Начинается малый перерыв, но я не отпускаю класс, пока они не сложат задания в папку и не выровняют стулья. Наконец-то! Шестиклассники толпой к выходу, а я — готовиться к следующему уроку. Опускаю большой экран, проверяю динамики — кажется, все сегодня работает — значит, есть время выпить кофе. Моя помощница давно уже ушла есть — в малый перерыв библиотека всегда закрыта. Спешу в учительскую.
Школа наша построена тридцать лет назад, когда здесь еще только строили первые дома. Фасад смотрит на проезжую улицу. Эта дорога на скоростное шоссе, ведущее в Брисбан на севере и в местный аэропорт Кулангатта в южном направлении, так что машины в два ряда мчатся без перерыва в любое время дня. Напротив школы переход с кнопкой. Чуть нажмешь — сразу зажигается зеленый пешеход. Большие дяди из Департамента транспорта понимают: дети ждать не могут, поэтому время ожидания сведено до минимума. Вдоль улицы вытянулось здание администрации: директор, завучи, бухгалтерия, секретариат, туалеты для учителей, кладовка канцтоваров, архив, комната помощников учителя, фотокопировальная и учительская (она же общая комната, она же столовая).

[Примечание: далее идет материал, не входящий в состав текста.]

-- ==== Sys2Proof/Machine/Internal.lean ====
section
/-! DEFINITION. The meanings of the internal operations (format INTERNAL), each its pseudocode on any state. They run
inside the step of an event (R271) and add to its outputs (log entry 11). -/

namespace Sys2Proof.Machine

/-- SEND (R144, R145). -/
def execSend (f : Frame) (s : State) : Host.Outcome State Fault Refusal := .next (send f s)

/-- UNBLOCK (R169). -/
def execUnblock (s : State) : Host.Outcome State Fault Refusal := .next (unblock s)

/-- DISPATCH (R220). -/
def execDispatch (f : Frame) (s : State) : Host.Outcome State Fault Refusal := .next (dispatch f s)

/-- COMPLETE (R168). -/
def execComplete (s : State) : Host.Outcome State Fault Refusal := .next (complete s)

/-- UPDATE_ATTN (R242 to R244). -/
def execUpdateAttn (old new : U32) (statusRead : Bool) (s : State) : Host.Outcome State Fault Refusal :=
  .next (s.updateAttn old new statusRead)

/-- ENC_U16 (R130): the bytes are returned to the caller, no state is written. -/
def execEncU16 (v : U16) (s : State) : Host.Outcome State Fault Refusal := .next (s.returning (.bytes (encU16 v)))

/-- ENC_U32 (R131). -/
def execEncU32 (v : U32) (s : State) : Host.Outcome State Fault Refusal := .next (s.returning (.bytes (encU32 v)))

/-- DEC_U16 (R132); out of bounds is fatal (R135). -/
def execDecU16 (l : List Byte) (off : Nat) (s : State) : Host.Outcome State Fault Refusal :=
  if off + 2 ≤ l.length then .next (s.returning (.u16 (decU16 l off))) else .fault .outOfBounds

/-- DEC_U32 (R133); out of bounds is fatal (R135). -/
def execDecU32 (l : List Byte) (off : Nat) (s : State) : Host.Outcome State Fault Refusal :=
  if off + 4 ≤ l.length then .next (s.returning (.u32 (decU32 l off))) else .fault .outOfBounds

/-- CONSTRUCT (R291, R292): the device with the configuration, in the state RESET leaves; with invalid parameters no
device (R262). The events still to come are not the device's and stay. -/
def execConstruct (p : Params) (s : State) : Host.Outcome State Fault Refusal :=
  match constructCfg p with
  | .ok cfg => .next (resetAll { s with cfg := cfg })
  | .fail e => .fault (.constructionFailed e)

end Sys2Proof.Machine
end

Учительская оборудована холодной и горячей питьевой водой, микроволновками, холодильниками, шкафчиками для посуды. Столы покрыты пластиком, их легко помыть после еды, благо умывальник тут же. После малого перерыва в этой комнате считают деньги перед отправкой в банк (дети оплачивают спортивные занятия, проводимые вне школы, экскурсии и т. п.). После большого перерыва в этой же комнате работают помощники учителя, а после трех, когда уроки окончены, комната превращается в зал заседаний. Учительскую обязательно надо посетить хотя бы раз в день, предпочтительно до начала занятий. На столе перед окном лежит огромная книга, где каждый учитель расписывается о приходе на работу. Уже давно можно было бы перейти на электронный учет: школа выдает компьютеры каждому учителю, и все они подключены к большому серверу, но наш директор любит старый метод. Подписи на листочке слева, а листочек справа в той же книге — сегодняшние новости. Тут и официальные распоряжения, и профсоюзные, и, конечно же, личные объявления типа: “У Сэма ночью родилась вторая девочка. Сэм чувствует себя хорошо и хочет повторить эксперимент, чтобы быть до конца уверенным в том, что такие нежные женщины, как его Маргарет, мужчин не рожают. Поздравляем Сэма и Маргарет!” или “Дэвид решил стать честным человеком и сделал предложение своей подруге Белинде. Поздравляем Дэвида и Белинду с помолвкой!” (При обращении к паре мужчину всегда ставят на первое место!)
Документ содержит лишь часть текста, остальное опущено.